In the listing below, find each line that holds the string "rxStartOther" and copy it.

--- SUPPLIED MATERIAL Enclosed Below ---

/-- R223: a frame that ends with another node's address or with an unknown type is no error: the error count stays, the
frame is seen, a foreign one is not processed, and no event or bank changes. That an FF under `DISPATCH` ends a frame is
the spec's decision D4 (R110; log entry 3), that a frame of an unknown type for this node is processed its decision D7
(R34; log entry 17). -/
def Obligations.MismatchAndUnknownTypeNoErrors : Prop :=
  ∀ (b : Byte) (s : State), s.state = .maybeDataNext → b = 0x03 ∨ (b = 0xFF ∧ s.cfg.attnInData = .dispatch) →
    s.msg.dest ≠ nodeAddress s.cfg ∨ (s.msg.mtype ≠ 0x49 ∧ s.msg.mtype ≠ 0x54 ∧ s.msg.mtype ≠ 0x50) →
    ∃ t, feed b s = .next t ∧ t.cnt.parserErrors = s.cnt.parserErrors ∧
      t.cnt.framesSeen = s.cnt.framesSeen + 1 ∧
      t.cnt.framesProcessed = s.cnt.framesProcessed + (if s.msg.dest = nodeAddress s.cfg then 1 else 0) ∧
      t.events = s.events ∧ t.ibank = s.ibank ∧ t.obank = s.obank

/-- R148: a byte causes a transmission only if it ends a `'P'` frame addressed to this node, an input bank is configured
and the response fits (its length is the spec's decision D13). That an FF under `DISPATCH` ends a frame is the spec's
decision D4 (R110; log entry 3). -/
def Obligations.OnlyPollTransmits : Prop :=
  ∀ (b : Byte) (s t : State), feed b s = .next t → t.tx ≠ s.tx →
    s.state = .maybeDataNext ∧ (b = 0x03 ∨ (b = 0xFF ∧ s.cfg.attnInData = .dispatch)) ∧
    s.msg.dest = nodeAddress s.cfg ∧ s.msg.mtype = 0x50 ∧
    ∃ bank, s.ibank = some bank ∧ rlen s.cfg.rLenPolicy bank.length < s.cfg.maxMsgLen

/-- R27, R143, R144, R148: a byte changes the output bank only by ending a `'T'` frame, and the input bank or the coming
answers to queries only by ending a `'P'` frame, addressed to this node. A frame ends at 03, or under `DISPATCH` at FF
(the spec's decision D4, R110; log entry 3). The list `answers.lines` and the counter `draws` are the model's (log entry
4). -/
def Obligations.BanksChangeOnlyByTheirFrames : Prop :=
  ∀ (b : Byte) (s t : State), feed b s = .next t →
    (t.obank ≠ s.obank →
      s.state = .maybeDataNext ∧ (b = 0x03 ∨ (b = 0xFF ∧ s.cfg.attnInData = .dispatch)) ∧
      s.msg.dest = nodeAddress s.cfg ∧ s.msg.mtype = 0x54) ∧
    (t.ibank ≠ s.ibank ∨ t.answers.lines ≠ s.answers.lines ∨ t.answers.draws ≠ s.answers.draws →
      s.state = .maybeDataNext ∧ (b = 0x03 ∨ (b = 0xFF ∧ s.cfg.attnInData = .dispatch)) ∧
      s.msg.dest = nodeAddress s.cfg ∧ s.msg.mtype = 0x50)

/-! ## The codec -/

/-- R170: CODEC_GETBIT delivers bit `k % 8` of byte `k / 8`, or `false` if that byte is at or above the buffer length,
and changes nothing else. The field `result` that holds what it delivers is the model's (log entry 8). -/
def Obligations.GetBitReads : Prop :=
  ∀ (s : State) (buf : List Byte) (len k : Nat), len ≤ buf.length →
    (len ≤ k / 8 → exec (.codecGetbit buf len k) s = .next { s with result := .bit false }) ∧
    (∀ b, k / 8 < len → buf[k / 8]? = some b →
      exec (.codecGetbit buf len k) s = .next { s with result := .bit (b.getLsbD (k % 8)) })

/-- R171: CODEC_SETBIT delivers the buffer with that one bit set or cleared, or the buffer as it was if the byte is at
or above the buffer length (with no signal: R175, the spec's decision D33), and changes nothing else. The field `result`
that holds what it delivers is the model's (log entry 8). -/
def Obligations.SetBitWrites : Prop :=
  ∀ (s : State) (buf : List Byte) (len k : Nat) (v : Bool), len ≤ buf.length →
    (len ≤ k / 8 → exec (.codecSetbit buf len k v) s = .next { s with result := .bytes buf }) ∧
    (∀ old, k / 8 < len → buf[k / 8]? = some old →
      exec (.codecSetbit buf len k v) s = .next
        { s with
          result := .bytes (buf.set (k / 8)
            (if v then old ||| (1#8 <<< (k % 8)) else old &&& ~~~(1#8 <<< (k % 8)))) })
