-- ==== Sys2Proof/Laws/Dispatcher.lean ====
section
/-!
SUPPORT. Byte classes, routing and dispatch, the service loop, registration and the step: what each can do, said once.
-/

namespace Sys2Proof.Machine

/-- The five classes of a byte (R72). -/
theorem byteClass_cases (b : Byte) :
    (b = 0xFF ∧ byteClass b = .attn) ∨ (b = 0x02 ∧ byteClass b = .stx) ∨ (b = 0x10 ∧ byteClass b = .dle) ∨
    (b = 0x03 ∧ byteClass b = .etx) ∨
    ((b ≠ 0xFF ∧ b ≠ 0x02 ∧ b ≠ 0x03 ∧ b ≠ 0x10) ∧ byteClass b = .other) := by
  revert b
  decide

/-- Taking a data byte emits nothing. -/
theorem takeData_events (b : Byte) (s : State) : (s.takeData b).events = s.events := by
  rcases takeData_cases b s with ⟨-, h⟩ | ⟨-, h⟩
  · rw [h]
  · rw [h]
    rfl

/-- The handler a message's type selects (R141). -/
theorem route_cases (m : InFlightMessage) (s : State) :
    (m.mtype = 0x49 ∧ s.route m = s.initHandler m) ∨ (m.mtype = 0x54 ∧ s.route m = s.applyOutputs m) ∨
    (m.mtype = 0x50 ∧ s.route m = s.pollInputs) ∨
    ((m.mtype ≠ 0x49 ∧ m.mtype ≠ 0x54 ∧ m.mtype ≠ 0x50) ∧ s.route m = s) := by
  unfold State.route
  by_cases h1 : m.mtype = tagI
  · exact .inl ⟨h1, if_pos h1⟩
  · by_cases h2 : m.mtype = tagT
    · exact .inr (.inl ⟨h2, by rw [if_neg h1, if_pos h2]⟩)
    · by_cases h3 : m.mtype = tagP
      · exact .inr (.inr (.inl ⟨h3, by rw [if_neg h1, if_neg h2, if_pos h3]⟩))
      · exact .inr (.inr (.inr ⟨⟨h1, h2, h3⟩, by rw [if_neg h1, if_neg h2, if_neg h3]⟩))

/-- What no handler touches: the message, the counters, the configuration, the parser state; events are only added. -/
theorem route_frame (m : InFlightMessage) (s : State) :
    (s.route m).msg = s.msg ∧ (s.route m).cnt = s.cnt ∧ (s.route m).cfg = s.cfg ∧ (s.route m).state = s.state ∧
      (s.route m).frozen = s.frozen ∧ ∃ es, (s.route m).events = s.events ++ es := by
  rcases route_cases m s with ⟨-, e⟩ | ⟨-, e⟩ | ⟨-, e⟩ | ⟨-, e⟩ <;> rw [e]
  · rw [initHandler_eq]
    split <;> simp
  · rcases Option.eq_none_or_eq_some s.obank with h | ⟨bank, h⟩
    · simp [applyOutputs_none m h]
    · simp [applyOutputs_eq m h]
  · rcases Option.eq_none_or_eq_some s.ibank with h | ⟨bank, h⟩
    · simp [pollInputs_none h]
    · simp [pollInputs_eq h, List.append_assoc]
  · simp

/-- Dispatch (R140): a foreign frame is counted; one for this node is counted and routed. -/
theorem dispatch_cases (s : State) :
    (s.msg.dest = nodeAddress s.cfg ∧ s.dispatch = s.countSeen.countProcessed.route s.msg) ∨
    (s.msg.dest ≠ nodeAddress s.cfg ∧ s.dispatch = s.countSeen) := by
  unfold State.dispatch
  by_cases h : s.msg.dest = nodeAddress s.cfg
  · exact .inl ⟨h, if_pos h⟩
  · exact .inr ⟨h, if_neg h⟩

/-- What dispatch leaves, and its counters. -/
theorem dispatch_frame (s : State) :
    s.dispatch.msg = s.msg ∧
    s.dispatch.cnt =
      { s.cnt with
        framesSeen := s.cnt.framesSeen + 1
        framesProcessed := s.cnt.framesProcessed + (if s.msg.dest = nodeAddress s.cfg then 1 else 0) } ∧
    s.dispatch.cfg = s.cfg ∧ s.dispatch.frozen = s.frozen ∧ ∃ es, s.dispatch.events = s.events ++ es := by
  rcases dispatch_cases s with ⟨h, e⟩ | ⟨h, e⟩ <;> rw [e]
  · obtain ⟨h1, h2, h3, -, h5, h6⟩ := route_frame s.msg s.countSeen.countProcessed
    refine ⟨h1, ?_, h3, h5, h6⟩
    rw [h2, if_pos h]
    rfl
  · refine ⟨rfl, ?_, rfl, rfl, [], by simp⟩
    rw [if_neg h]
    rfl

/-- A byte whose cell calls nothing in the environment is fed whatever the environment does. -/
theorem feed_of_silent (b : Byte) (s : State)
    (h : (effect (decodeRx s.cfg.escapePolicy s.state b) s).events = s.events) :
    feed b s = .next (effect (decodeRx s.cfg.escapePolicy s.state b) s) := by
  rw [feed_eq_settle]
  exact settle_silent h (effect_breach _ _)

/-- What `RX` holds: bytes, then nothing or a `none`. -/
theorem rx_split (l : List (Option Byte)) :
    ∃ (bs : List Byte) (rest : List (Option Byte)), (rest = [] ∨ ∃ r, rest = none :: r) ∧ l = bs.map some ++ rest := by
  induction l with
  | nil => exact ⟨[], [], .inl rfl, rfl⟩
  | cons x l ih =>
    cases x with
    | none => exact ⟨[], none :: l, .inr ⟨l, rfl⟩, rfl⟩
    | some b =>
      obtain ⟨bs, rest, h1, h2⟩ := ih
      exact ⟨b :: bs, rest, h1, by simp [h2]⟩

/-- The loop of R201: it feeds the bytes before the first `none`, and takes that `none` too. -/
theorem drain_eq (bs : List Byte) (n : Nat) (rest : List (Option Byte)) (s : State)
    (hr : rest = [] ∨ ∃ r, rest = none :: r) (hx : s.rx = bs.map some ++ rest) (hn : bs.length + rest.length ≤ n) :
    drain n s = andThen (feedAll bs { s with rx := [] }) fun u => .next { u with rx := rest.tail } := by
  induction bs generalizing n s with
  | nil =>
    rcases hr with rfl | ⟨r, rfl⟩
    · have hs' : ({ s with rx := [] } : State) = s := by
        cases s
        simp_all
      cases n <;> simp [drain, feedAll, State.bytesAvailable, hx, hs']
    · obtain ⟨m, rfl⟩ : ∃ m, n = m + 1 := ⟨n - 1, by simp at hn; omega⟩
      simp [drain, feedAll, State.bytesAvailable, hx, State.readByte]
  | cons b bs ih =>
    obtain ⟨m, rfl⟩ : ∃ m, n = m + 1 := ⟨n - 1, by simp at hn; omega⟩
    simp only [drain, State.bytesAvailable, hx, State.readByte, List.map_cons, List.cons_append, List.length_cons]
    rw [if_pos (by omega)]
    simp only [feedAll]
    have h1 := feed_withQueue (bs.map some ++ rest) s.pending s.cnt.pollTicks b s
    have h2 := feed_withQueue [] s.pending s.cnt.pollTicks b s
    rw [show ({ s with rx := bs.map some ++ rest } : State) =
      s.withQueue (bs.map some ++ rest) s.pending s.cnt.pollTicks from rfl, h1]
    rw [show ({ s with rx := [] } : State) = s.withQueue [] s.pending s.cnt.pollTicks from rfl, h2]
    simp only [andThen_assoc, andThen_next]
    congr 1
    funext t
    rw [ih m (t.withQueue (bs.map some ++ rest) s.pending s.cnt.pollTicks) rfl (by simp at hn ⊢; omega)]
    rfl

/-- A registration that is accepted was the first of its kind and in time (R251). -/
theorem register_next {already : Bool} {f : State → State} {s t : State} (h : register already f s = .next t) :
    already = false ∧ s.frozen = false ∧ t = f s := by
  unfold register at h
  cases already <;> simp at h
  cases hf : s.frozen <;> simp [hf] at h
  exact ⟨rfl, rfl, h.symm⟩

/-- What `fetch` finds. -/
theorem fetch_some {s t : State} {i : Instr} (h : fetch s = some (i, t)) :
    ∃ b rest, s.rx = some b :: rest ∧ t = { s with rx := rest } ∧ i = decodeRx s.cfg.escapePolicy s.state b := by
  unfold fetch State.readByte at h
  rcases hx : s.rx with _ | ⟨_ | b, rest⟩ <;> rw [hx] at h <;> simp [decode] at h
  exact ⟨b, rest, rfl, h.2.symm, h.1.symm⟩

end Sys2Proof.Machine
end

--- End of Enclosed SUPPLIED MATERIAL ---
--- SUPPLIED MATERIAL Enclosed Below ---

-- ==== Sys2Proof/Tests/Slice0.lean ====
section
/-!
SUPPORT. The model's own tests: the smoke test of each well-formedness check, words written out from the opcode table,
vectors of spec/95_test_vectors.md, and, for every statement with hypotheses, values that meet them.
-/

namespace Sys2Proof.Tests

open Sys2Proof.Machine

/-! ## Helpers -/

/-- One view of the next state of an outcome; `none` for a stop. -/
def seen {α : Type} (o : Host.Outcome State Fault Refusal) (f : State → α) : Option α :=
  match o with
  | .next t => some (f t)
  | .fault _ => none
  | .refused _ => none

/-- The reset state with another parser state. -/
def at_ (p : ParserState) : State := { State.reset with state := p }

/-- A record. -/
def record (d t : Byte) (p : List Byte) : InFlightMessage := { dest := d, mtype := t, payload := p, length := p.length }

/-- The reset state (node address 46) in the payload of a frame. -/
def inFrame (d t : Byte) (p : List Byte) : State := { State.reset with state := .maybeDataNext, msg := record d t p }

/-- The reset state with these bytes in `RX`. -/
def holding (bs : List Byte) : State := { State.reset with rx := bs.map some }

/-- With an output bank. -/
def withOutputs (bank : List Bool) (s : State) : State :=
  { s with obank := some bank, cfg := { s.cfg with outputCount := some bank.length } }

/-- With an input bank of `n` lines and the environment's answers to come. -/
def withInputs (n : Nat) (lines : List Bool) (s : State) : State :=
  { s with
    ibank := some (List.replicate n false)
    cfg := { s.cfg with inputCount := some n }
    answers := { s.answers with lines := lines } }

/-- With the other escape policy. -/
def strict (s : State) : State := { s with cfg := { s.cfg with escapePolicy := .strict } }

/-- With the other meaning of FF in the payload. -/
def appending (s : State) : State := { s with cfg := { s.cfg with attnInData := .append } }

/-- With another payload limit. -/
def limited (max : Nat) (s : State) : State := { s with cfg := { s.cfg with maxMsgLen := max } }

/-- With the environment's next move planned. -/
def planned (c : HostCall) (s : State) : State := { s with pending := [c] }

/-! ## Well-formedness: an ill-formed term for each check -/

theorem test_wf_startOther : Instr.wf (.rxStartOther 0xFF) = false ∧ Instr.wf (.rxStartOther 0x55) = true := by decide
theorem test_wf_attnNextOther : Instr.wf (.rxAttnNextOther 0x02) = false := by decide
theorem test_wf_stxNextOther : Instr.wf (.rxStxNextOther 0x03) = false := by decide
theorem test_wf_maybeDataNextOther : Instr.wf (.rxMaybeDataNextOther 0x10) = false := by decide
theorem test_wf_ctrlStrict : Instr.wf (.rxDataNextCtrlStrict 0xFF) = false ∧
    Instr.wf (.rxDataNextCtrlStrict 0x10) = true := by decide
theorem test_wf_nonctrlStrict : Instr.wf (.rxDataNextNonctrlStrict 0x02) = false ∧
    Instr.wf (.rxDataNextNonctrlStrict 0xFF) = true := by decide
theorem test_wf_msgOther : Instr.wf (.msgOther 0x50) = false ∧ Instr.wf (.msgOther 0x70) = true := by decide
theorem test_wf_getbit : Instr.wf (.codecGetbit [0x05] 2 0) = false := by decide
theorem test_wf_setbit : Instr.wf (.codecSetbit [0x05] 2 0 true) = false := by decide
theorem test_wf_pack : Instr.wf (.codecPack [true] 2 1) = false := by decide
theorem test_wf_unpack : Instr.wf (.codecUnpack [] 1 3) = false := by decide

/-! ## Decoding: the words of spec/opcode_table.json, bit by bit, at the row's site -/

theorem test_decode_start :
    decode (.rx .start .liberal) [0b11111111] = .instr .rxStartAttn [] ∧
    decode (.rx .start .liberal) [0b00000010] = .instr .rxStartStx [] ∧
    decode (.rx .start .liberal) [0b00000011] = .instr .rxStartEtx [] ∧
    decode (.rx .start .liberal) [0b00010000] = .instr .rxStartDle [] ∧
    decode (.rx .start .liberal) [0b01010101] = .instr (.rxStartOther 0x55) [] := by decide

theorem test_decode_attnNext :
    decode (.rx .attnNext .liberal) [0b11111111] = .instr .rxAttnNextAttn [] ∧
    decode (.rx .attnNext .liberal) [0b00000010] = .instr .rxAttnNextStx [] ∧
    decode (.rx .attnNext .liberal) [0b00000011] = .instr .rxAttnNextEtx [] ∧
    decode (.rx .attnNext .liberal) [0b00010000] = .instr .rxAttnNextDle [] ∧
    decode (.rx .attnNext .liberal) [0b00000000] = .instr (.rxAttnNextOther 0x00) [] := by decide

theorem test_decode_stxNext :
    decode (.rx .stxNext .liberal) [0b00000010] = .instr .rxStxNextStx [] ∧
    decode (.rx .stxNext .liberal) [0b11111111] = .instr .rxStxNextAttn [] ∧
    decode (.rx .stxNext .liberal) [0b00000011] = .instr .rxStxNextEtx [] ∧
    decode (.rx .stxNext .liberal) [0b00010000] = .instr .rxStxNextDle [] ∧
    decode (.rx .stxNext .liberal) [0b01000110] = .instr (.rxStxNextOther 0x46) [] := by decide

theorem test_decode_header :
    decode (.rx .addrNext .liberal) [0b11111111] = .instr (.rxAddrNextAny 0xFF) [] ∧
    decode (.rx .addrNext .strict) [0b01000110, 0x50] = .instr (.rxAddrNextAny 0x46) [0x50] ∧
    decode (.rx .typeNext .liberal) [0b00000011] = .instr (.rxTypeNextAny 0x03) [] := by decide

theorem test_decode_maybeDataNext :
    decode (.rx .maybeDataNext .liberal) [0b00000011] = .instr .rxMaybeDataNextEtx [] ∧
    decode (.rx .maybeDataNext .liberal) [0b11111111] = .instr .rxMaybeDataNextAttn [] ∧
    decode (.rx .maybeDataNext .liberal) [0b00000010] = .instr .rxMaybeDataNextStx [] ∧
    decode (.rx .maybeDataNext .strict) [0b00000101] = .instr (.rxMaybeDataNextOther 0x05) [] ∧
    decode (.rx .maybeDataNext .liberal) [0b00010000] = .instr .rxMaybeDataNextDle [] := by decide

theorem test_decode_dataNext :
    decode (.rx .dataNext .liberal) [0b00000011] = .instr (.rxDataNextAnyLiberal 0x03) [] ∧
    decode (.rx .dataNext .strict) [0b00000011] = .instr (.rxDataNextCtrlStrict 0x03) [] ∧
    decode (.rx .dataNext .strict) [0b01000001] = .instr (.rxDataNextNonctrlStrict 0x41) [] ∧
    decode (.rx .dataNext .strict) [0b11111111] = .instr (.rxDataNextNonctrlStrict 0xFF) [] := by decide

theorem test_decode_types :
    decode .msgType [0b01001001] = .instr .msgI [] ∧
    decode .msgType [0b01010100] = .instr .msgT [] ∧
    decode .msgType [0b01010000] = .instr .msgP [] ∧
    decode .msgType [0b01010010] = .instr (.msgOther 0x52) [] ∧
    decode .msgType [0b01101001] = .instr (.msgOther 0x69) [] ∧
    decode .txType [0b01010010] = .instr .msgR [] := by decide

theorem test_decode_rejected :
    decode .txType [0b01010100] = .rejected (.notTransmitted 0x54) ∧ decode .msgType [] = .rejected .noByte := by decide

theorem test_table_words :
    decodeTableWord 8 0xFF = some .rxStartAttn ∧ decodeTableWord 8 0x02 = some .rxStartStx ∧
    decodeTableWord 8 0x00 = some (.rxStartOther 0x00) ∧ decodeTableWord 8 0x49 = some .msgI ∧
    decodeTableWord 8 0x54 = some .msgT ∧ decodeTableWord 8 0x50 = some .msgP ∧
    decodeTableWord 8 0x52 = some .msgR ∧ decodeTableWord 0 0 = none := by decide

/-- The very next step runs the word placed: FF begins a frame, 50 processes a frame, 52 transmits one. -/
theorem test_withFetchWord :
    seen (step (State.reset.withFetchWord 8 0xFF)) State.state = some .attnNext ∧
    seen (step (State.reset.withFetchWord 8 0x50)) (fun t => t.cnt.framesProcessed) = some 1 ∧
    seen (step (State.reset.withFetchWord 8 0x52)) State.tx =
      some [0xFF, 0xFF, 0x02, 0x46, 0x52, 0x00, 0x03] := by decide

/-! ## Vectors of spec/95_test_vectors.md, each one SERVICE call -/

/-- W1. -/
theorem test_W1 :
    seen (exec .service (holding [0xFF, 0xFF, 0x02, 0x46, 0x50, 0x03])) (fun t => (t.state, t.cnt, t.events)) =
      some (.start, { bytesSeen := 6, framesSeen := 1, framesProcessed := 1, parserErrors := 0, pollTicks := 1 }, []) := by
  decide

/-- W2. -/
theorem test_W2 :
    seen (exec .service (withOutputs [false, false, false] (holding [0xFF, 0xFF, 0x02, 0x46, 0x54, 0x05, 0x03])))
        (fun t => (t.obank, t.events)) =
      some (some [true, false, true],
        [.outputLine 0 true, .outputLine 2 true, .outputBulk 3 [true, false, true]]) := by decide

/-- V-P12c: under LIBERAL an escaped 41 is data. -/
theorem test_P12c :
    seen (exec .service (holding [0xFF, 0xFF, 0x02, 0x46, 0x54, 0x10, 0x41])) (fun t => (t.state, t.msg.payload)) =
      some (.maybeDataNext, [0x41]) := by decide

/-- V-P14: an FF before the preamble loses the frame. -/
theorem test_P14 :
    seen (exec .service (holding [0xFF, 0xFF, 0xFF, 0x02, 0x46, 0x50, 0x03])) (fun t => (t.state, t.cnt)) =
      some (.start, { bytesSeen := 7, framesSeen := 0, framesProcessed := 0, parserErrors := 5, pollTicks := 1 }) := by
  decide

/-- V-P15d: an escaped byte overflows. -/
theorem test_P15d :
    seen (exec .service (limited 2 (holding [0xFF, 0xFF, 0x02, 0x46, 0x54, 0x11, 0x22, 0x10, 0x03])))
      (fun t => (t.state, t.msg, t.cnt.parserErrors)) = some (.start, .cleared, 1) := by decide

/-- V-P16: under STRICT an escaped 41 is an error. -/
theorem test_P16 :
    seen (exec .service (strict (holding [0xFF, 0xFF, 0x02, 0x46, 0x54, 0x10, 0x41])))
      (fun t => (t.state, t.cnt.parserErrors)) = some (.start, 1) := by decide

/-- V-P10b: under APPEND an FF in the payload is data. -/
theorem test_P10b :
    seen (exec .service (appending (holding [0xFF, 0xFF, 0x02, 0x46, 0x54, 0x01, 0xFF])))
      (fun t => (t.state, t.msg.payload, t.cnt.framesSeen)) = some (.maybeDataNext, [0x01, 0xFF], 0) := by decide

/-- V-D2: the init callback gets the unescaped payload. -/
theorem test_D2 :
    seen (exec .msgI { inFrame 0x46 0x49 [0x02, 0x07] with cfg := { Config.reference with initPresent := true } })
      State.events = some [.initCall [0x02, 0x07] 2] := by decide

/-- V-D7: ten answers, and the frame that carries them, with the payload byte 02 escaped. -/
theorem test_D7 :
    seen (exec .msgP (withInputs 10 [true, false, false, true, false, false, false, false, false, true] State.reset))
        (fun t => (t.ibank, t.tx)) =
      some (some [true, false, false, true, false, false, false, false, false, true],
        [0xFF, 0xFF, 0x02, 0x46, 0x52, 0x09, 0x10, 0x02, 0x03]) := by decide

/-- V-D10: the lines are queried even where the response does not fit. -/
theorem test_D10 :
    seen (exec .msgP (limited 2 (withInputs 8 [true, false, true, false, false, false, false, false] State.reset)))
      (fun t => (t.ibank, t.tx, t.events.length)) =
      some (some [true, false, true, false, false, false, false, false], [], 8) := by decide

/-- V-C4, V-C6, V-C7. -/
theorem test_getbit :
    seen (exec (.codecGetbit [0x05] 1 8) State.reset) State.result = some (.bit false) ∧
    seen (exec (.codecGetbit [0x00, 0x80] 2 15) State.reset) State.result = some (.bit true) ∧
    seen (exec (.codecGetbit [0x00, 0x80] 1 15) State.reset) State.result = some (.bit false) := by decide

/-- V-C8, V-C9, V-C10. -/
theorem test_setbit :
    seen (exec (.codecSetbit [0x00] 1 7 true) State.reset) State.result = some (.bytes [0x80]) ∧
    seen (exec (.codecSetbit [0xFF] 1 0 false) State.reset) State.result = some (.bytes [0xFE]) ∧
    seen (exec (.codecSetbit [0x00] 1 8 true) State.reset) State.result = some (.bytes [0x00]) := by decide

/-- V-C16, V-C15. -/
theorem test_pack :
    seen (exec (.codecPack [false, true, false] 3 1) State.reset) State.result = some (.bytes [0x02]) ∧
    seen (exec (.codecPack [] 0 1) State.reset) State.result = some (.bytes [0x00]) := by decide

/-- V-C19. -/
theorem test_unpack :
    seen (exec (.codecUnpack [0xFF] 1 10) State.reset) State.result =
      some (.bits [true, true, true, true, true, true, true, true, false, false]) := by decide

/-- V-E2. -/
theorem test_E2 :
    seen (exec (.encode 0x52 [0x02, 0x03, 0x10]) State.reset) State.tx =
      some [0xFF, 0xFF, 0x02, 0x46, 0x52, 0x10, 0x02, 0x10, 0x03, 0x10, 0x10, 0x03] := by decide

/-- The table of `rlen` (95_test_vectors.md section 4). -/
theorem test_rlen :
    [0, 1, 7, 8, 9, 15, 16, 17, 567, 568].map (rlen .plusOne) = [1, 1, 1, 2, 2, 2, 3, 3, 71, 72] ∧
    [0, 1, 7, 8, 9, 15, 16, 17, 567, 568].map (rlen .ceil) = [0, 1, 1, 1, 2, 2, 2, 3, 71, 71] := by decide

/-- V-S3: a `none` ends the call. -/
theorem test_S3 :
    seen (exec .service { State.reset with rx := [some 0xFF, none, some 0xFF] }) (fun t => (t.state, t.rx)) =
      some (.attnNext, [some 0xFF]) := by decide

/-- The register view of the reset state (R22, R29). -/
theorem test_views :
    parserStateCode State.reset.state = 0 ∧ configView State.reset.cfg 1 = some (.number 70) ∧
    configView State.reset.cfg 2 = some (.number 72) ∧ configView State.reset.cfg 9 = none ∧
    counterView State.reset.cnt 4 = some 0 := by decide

--- End of Enclosed SUPPLIED MATERIAL ---

▶ [WRITTEN REPLY]:
theorem test_wf_startOther : Instr.wf (.rxStartOther 0xFF) = false ∧ Instr.wf (.rxStartOther 0x55) = true := by decide
    decode (.rx .start .liberal) [0b01010101] = .instr (.rxStartOther 0x55) [] := by decide
    decodeTableWord 8 0x00 = some (.rxStartOther 0x00) ∧ decodeTableWord 8 0x49 = some .msgI ∧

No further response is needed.